Please set down exactly the lines of the listing below from the line containing "let a := io.dos.any Do.live" through the line containing "filter : Nat", both lines included, leaving out all other lines.
*** PROVIDED MATERIAL ***
-- ==== Sys2Proof/Machine/StateIo.lean ====
section
/-! DEFINITION. The state of the digital inputs and outputs and of the CAN FD channels (R421-R442), with the
operations on it that need nothing else. -/

namespace Sys2Proof.Machine

/-- A tag of a DI's tag ring (R430). -/
structure DiTag where
  at_   : Nat
  level : Bool
  deriving DecidableEq, Repr

/-- A digital input (R421-R425, R430). -/
structure Di where
  /-- R421: 1 or 3. -/
  diType  : Nat
  edgeEvents : Nat
  cntN    : Nat
  debounce : Nat
  level   : Bool
  raw     : Bool
  /-- R422: 0 debounce, 1 counter. -/
  mode    : Nat
  /-- R422: the counter of counter mode. -/
  c       : Nat
  test    : Bool
  lostSeen : Bool
  edges   : Nat
  tagsLost : Nat
  events  : Nat
  /-- Newest first, at most 8. -/
  tags    : List DiTag
  /-- Edges that no refresh has shown yet. -/
  fresh   : Nat
  deriving DecidableEq, Repr

def Di.reset : Di := ⟨1, 0, 0, 0, false, false, 1, 0, false, false, 0, 0, 0, [], 0⟩

/-- A digital output (R426-R428, R430). -/
structure Do where
  restart : Bool
  offTest : Bool
  command : Bool
  on      : Bool
  /-- R427: the live causes. -/
  overload : Bool
  openWire : Bool
  overtemp : Bool
  /-- The overload holds the output off. -/
  held    : Bool
  supplyLow : Bool
  seen    : Nat
  retrying : Bool
  current : Int
  retries : Nat
  events  : Nat
  deriving DecidableEq, Repr

def Do.reset : Do := ⟨false, false, false, false, false, false, false, false, false, 0, false, 0, 0, 0⟩

/-- The field supply and the digital channels (R424, R429, R430). -/
structure Io where
  good    : Bool
  dip     : Bool
  recovering : Bool
  startup : Bool
  vfield  : Int
  vdo     : Nat
  dips    : Nat
  recoverMs : Nat
  dis     : List Di
  dos     : List Do
  faultAny : Bool
  sumEvents : Nat
  deriving DecidableEq, Repr

def Io.reset : Io :=
  { good := false, dip := false, recovering := false, startup := true, vfield := 0, vdo := 0, dips := 0
    recoverMs := 20, dis := List.replicate 32 Di.reset, dos := List.replicate 16 Do.reset
    faultAny := false, sumEvents := 0 }

/-- R424: whether a DI runs in counter mode. -/
def Io.counterMode (io : Io) (d : Di) : Bool := io.startup || io.recovering || d.test

/-- R424, R425: the filter mode of every DI is chosen again; a change restarts the counter. -/
def Io.modes (io : Io) : Io :=
  { io with dis := io.dis.map (fun (d : Di) =>
      let m := b2n (io.counterMode d)
      if m = d.mode then d else { d with mode := m, c := 0 }) }

/-- R425: `EV_DI_SUPPLY` on every DI. -/
def Io.supplyEvent (io : Io) : Io := { io with dis := io.dis.map (fun (d : Di) => { d with events := d.events ||| 4 }) }

/-- R422, R423, R430, R431: an accepted edge to `lv` whose tag is the instant `t`. -/
def Di.accept (d : Di) (lv : Bool) (t : Nat) : Di :=
  let lost := decide (8 ≤ d.fresh)
  { d with level := lv, raw := lv, c := 0, edges := (d.edges + 1) % 2 ^ 32, tags := (⟨t, lv⟩ :: d.tags).take 8
           fresh := min (d.fresh + 1) 8, tagsLost := if lost then sat32 (d.tagsLost + 1) else d.tagsLost
           lostSeen := d.lostSeen || lost
           events := d.events ||| (if bit d.edgeEvents (if lv then 0 else 1) then 1 else 0) ||| (if lost then 2 else 0) }

/-- R427: whether a cause of the output is live. -/
def Do.live (d : Do) : Bool := d.overload || d.openWire || d.overtemp

/-- R426-R428: the output follows its command where nothing holds it off. -/
def Do.follow (d : Do) : Do := { d with on := d.command && !d.held && !d.overtemp }

/-- R429: the summary bit, and its event at a rise. -/
def Io.summary (io : Io) : Io :=
  let a := io.dos.any Do.live
  { io with faultAny := a, sumEvents := if a && !io.faultAny then io.sumEvents ||| 1 else io.sumEvents }

/-- A change of one output, with the summary. -/
def Io.setDo (io : Io) (n : Nat) (f : Do → Do) : Io := ({ io with dos := upd io.dos n f }).summary

/-- A CAN frame with its stamp and the filter that took it (R436, R437). -/
structure CanFrame where
  id     : Nat
  ext    : Bool
  remote : Bool
  fd     : Bool
  brs    : Bool
  esi    : Bool
  dlc    : Nat
  data   : Bytes
  stamp  : Nat
  filter : Nat
  deriving DecidableEq, Repr

/-- A transmit buffer (R434, R435). `state`: 0 free, 1 pending, 2 transmitting, 3 abort pending. -/
structure CanTx where
  state   : Nat
  result  : Nat
  attempts : Nat
  stamp   : Nat
  frame   : Option CanFrame
  notify  : Bool
  deriving DecidableEq, Repr

def CanTx.reset : CanTx := ⟨0, 0, 0, 0, none, false⟩

/-- A receive buffer (R438). -/
structure CanRx where
  frame : Option CanFrame
  count : Nat
  lost  : Nat
  fresh : Bool
  /-- The stroke of the refresh that last wrote the mirror. -/
  stroke : Nat
  deriving DecidableEq, Repr

def CanRx.reset : CanRx := ⟨none, 0, 0, false, 0⟩

/-- A receive FIFO (R436). -/
structure CanFifo where
  frames  : List CanFrame
  peak    : Nat
  dropped : Nat
  deriving DecidableEq, Repr

/-- A filter entry (R436, R442). -/
structure CanFilter where
  id      : Nat
  mask    : Nat
  type    : Nat
  formats : Nat
  target  : Nat
  notify  : Bool
  deriving DecidableEq, Repr

/-- A `CAN_CONFIGURE` payload (R433, R442). -/
structure CanCfg where
  mode    : Nat
  flags   : Nat
  tdcOffset : Nat
  noMatch : Nat
  nBrp    : Nat
  nSjw    : Nat
  nTseg1  : Nat
  nTseg2  : Nat
  dBrp    : Nat
  dTseg1  : Nat
  dTseg2  : Nat
  dSjw    : Nat
  rxDelay : Nat
  high0   : Nat
  high1   : Nat
  deriving DecidableEq, Repr

def CanCfg.reset : CanCfg := ⟨0, 0, 0, 0, 0, 0, 0, 0, 0, 0, 0, 0, 0, 0, 0⟩

/-- A CAN channel (R432-R441). `state`: 0 STOPPED, 1 error-active, 2 error-passive, 3 bus-off, 4 recovering. -/
structure Can where
  cfg    : CanCfg
  state  : Nat
  tec    : Nat
  recv   : Nat
  txOk   : Nat
  rxOk   : Nat
  errors : Nat
  busOffs : Nat
  rxLost : Nat
  events : Nat
  tdcValue : Nat
  tdcRange : Bool
  lastError : Nat
  errorData : Bool
  filters : List CanFilter
  tx     : List CanTx
  rx     : List CanRx
  fifos  : List CanFifo
  /-- R439: a `CAN_STOP` waits for the frame on the bus. -/
  stopping : Bool
  deriving DecidableEq, Repr

def Can.reset : Can :=
  { cfg := CanCfg.reset, state := 0, tec := 0, recv := 0, txOk := 0, rxOk := 0, errors := 0, busOffs := 0, rxLost := 0
    events := 0, tdcValue := 0, tdcRange := false, lastError := 0, errorData := false
    filters := List.replicate 128 ⟨0, 0, 0, 0, 0, false⟩, tx := List.replicate 32 CanTx.reset
    rx := List.replicate 64 CanRx.reset, fifos := List.replicate 2 ⟨[], 0, 0⟩, stopping := false }

/-- R441: a new `can_state`; every change asserts `EV_CAN_STATE`. -/
def Can.setState (c : Can) (s : Nat) : Can :=
  if c.state = s then c else { c with state := s, events := c.events ||| 16 }

/-- R432: error-active or error-passive by the counters. -/
def Can.confine (c : Can) : Can :=
  if c.state = 1 ∨ c.state = 2 then c.setState (if c.tec > 127 ∨ c.recv > 127 then 2 else 1) else c

/-- R442: the data bytes of a DLC. -/
def dlcLen (dlc : Nat) : Nat := [0, 1, 2, 3, 4, 5, 6, 7, 8, 12, 16, 20, 24, 32, 48, 64].getD dlc 64

/-- R434: the order in which frames win arbitration, the least first. -/
def CanFrame.key (f : CanFrame) : Nat :=
  if f.ext then (((f.id / 2 ^ 18) * 4 + 3) * 2 ^ 18 + f.id % 2 ^ 18) * 2 + b2n f.remote
  else ((f.id * 2 + b2n f.remote) * 2) * 2 ^ 19

/-- R434: the pending buffer that is sent next. -/
def Can.next (c : Can) : Option Nat :=
  let pend := (List.range 32).filter (fun n => match c.tx[n]? with | some b => b.state == 1 | none => false)
  let key (n : Nat) : Nat := match c.tx[n]? with
    | some b => (match b.frame with | some f => f.key | none => 0)
    | none => 0
  if bit c.cfg.flags 1 then pend.head?
  else pend.foldl (fun (m : Option Nat) (n : Nat) =>
    match m with
    | some k => if key n < key k then some n else m
    | none => some n) none

/-- The buffer whose frame is on the bus. -/
def Can.onBus (c : Can) : Option Nat :=
  (List.range 32).find? (fun n => match c.tx[n]? with | some b => b.state == 2 || b.state == 3 | none => false)

/-- R434: whether the channel sends frames now. -/
def Can.sends (c : Can) : Bool := (c.state == 1 || c.state == 2) && (c.cfg.mode == 0 || c.cfg.mode == 3)

/-- R434: a start of frame of the buffer chosen, where none is on the bus. -/
def Can.sof (c : Can) : Can :=
  if c.sends && c.onBus.isNone && !c.stopping then
    match c.next with
    | some n => { c with tx := upd c.tx n (fun (b : CanTx) => { b with state := 2 }) }
    | none => c
  else c

/-- R435: a buffer ends with a result; `notify` asserts the event. -/
def Can.finish (c : Can) (n : Nat) (result : Nat) : Can :=
  match c.tx[n]? with
  | some b =>
    { c with tx := upd c.tx n (fun (b : CanTx) => { b with state := 0, result := result })
             events := if b.notify then c.events ||| 8 else c.events }
  | none => c

/-- R439: every pending buffer reports aborted. -/
def Can.abortAll (c : Can) : Can :=
  (List.range 32).foldl (fun (c : Can) (n : Nat) =>
    match c.tx[n]? with
    | some b => if b.state = 0 then c else c.finish n 2
    | none => c) c

/-- R439: the channel is `STOPPED`. -/
def Can.stopped (c : Can) : Can := { c.abortAll.setState 0 with stopping := false }

/-- R439: a stop takes effect; a frame on the bus is finished first. -/
def Can.stop (c : Can) : Can := if c.onBus.isSome then { c with stopping := true } else c.stopped

/-- An error is counted and kept (R440). -/
def Can.error (c : Can) (kind : Nat) (dataPhase : Bool) : Can :=
  { c with errors := sat32 (c.errors + 1), lastError := kind % 8, errorData := dataPhase }

/-- How a transmit attempt ends (R434). -/
def Can.txDone (c : Can) (res : Nat) (dataPhase : Bool) (stamp : Nat) (delay : Option Nat) : Can :=
  let c := c.sof
  match c.onBus with
  | none => c
  | some n =>
    match c.tx[n]? with
    | none => c
    | some b =>
      let c := { c with tx := upd c.tx n (fun (b : CanTx) => { b with attempts := sat16 (b.attempts + 1) }) }
      let c := match delay with
        | some d =>
          if bit c.cfg.flags 2 then { c with tdcValue := min d 127, tdcRange := c.tdcRange || decide (127 < d + c.cfg.tdcOffset) }
          else c
        | none => c
      let c :=
        if res = 0 then
          let c := { c with txOk := sat32 (c.txOk + 1), tec := c.tec - 1
                            tx := upd c.tx n (fun (b : CanTx) => { b with stamp := stamp }) }
          (c.finish n 1).confine
        else
          let c := if res = 1 then c
            else
              let passiveAck := decide (res = 5) && c.state == 2
              ({ c.error (res - 2) dataPhase with tec := if passiveAck then c.tec else min (c.tec + 8) 511 }).confine
          if b.state = 3 then c.finish n 2
          else { c with tx := upd c.tx n (fun (b : CanTx) => { b with state := 1 }) }
      if c.stopping then c.stopped else c

/-- R436: the filter that takes a frame, and its target; `0xFF` rejects. -/
def Can.match_ (c : Can) (f : CanFrame) : Nat × Nat × Bool :=
  let hit (e : CanFilter) : Bool :=
    (e.type == 1) == f.ext && (f.id &&& e.mask) == (e.id &&& e.mask) && bit e.formats (if f.fd then 1 else 0)
  match (List.range 128).find? (fun n => match c.filters[n]? with | some e => hit e | none => false) with
  | some n =>
    match c.filters[n]? with
    | some e => (n, e.target, e.notify)
    | none => (n, 0xFF, false)
  | none => (0xFFFF, if c.cfg.noMatch = 1 then 0x40 else if c.cfg.noMatch = 2 then 0x41 else 0xFF, false)

/-- R436: a frame into FIFO `k`. -/
def Can.fifoPut (c : Can) (k : Nat) (f : CanFrame) : Can :=
  match c.fifos[k]? with
  | none => c
  | some q =>
    if q.frames.length ≥ 64 then
      { c with fifos := upd c.fifos k (fun (q : CanFifo) => { q with dropped := sat32 (q.dropped + 1) })
               rxLost := sat32 (c.rxLost + 1), events := c.events ||| 4 }
    else
      let n := q.frames.length + 1
      let high := if k = 0 then c.cfg.high0 else c.cfg.high1
      { c with fifos := upd c.fifos k (fun (q : CanFifo) => { q with frames := q.frames ++ [f], peak := max q.peak n })
               rxOk := sat32 (c.rxOk + 1), events := if n = high then c.events ||| 2 else c.events }

/-- R432: bus monitoring and restricted operation leave the error counters alone (PRESUMED: ISO 11898-1, log entry 178). -/
def Can.counts (c : Can) : Bool := c.cfg.mode == 0 || c.cfg.mode == 3

/-- R436-R438: a valid received frame; `back` is what a receive error counter above 127 goes back to. -/
def Can.receive (c : Can) (f : CanFrame) (back : Nat) : Can :=
  let (flt, target, notify) := c.match_ f
  let f := { f with filter := flt }
  let c := if c.counts then { c with recv := if c.recv > 127 then back else c.recv - 1 } else c
  let c := c.confine
  if target < 64 then
    match c.rx[target]? with
    | none => c
    | some b =>
      { c with rx := upd c.rx target (fun (b : CanRx) =>
                 { b with frame := some f, count := (b.count + 1) % 65536
                          lost := if b.fresh then sat16 (b.lost + 1) else b.lost, fresh := true })
               rxLost := if b.fresh then sat32 (c.rxLost + 1) else c.rxLost
               rxOk := sat32 (c.rxOk + 1), events := if notify then c.events ||| 1 else c.events }
  else if target = 0x40 then c.fifoPut 0 f
  else if target = 0x41 then c.fifoPut 1 f
  else c

/-- R432, R441: a bus error seen while not transmitting: the receive error counter rises by 1, or by 8 for a dominant bit
after the error flag (PRESUMED: ISO 11898-1, log entry 178). -/
def Can.rxError (c : Can) (kind : Nat) (dataPhase dominant : Bool) : Can :=
  let c := c.error kind dataPhase
  ({ c with recv := if c.counts then min (c.recv + if dominant then 8 else 1) 511 else c.recv } : Can).confine

/-- R439: the recovery sequence is complete. -/
def Can.recovered (c : Can) : Can := if c.state = 4 then { c.setState 1 with tec := 0, recv := 0 } else c

/-- R432, R439: bus-off, with the recovery at once where `auto_recover` is set. -/
def Can.busOff (c : Can) : Can :=
  let c := { c.setState 3 with busOffs := sat32 (c.busOffs + 1)
                               tx := c.tx.map (fun (b : CanTx) =>
                                 if b.state = 2 then { b with state := 1 } else if b.state = 3 then { b with state := 0, result := 2 } else b) }
  if bit c.cfg.flags 0 then c.setState 4 else c

/-- The 92 bytes of a mirror from offset 0x04 on (R440). -/
def CanFrame.mirror (f : CanFrame) (count lost : Nat) : Bytes :=
  e32 (f.id + 2 ^ 29 * b2n f.ext + 2 ^ 30 * b2n f.remote) ++ e8 f.dlc ++ e8 (b2n f.fd + 2 * b2n f.brs + 4 * b2n f.esi) ++
    e16 count ++ e16 lost ++ e16 f.filter ++ e32 (f.stamp % 1000000000) ++ e32 (f.stamp / 1000000000) ++ zeros 8 ++
    slice f.data 0 64

/-- R433, R442: the first field of a `CAN_CONFIGURE` that is out of range. -/
def canCfgFault (p : Bytes) : Option Nat :=
  let mode := u8 p 0
  let ndur := u8 p 4 * (1 + u16 p 6 + u8 p 8)
  let ddur := u8 p 10 * (1 + u8 p 11 + u8 p 12)
  if mode > 3 then some 0
  else if u8 p 2 > 127 then some 2
  else if u8 p 3 > 2 then some 3
  else if u8 p 4 < 1 ∨ u8 p 4 > 32 then some 4
  else if u8 p 5 < 1 ∨ u8 p 5 > u8 p 8 then some 5
  else if u16 p 6 < 2 ∨ u16 p 6 > 256 then some 6
  else if u8 p 8 < 1 ∨ u8 p 8 > 128 then some 8
  else if ndur < 80 then some 4
  else if u8 p 10 < 1 ∨ u8 p 10 > 32 then some 10
  else if u8 p 11 < 1 ∨ u8 p 11 > 32 then some 11
  else if u8 p 12 < 1 ∨ u8 p 12 > 16 then some 12
  else if u8 p 13 < 1 ∨ u8 p 13 > u8 p 12 then some 13
  else if ddur < 10 ∨ ndur < ddur then some 10
  else if u16 p 14 > 1000 then some 14
  else if u8 p 16 < 1 ∨ u8 p 16 > 64 then some 16
  else if u8 p 17 < 1 ∨ u8 p 17 > 64 then some 17
  else none

/-- The configuration a payload carries. -/
def canCfgOf (p : Bytes) : CanCfg :=
  ⟨u8 p 0, u8 p 1, u8 p 2, u8 p 3, u8 p 4, u8 p 5, u16 p 6, u8 p 8, u8 p 10, u8 p 11, u8 p 12, u8 p 13, u16 p 14,
   u8 p 16, u8 p 17⟩

end Sys2Proof.Machine
end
***
ANSWER FOR THE TASK:
  let a := io.dos.any Do.live
  { io with faultAny := a, sumEvents := if a && !io.faultAny then io.sumEvents ||| 1 else io.sumEvents }

/-- A change of one output, with the summary. -/
def Io.setDo (io : Io) (n : Nat) (f : Do → Do) : Io := ({ io with dos := upd io.dos n f }).summary

/-- A CAN frame with its stamp and the filter that took it (R436, R437). -/
structure CanFrame where
  id     : Nat
  ext    : Bool
  remote : Bool
  fd     : Bool
  brs    : Bool
  esi    : Bool
  dlc    : Nat
  data   : Bytes
  stamp  : Nat
  filter : Nat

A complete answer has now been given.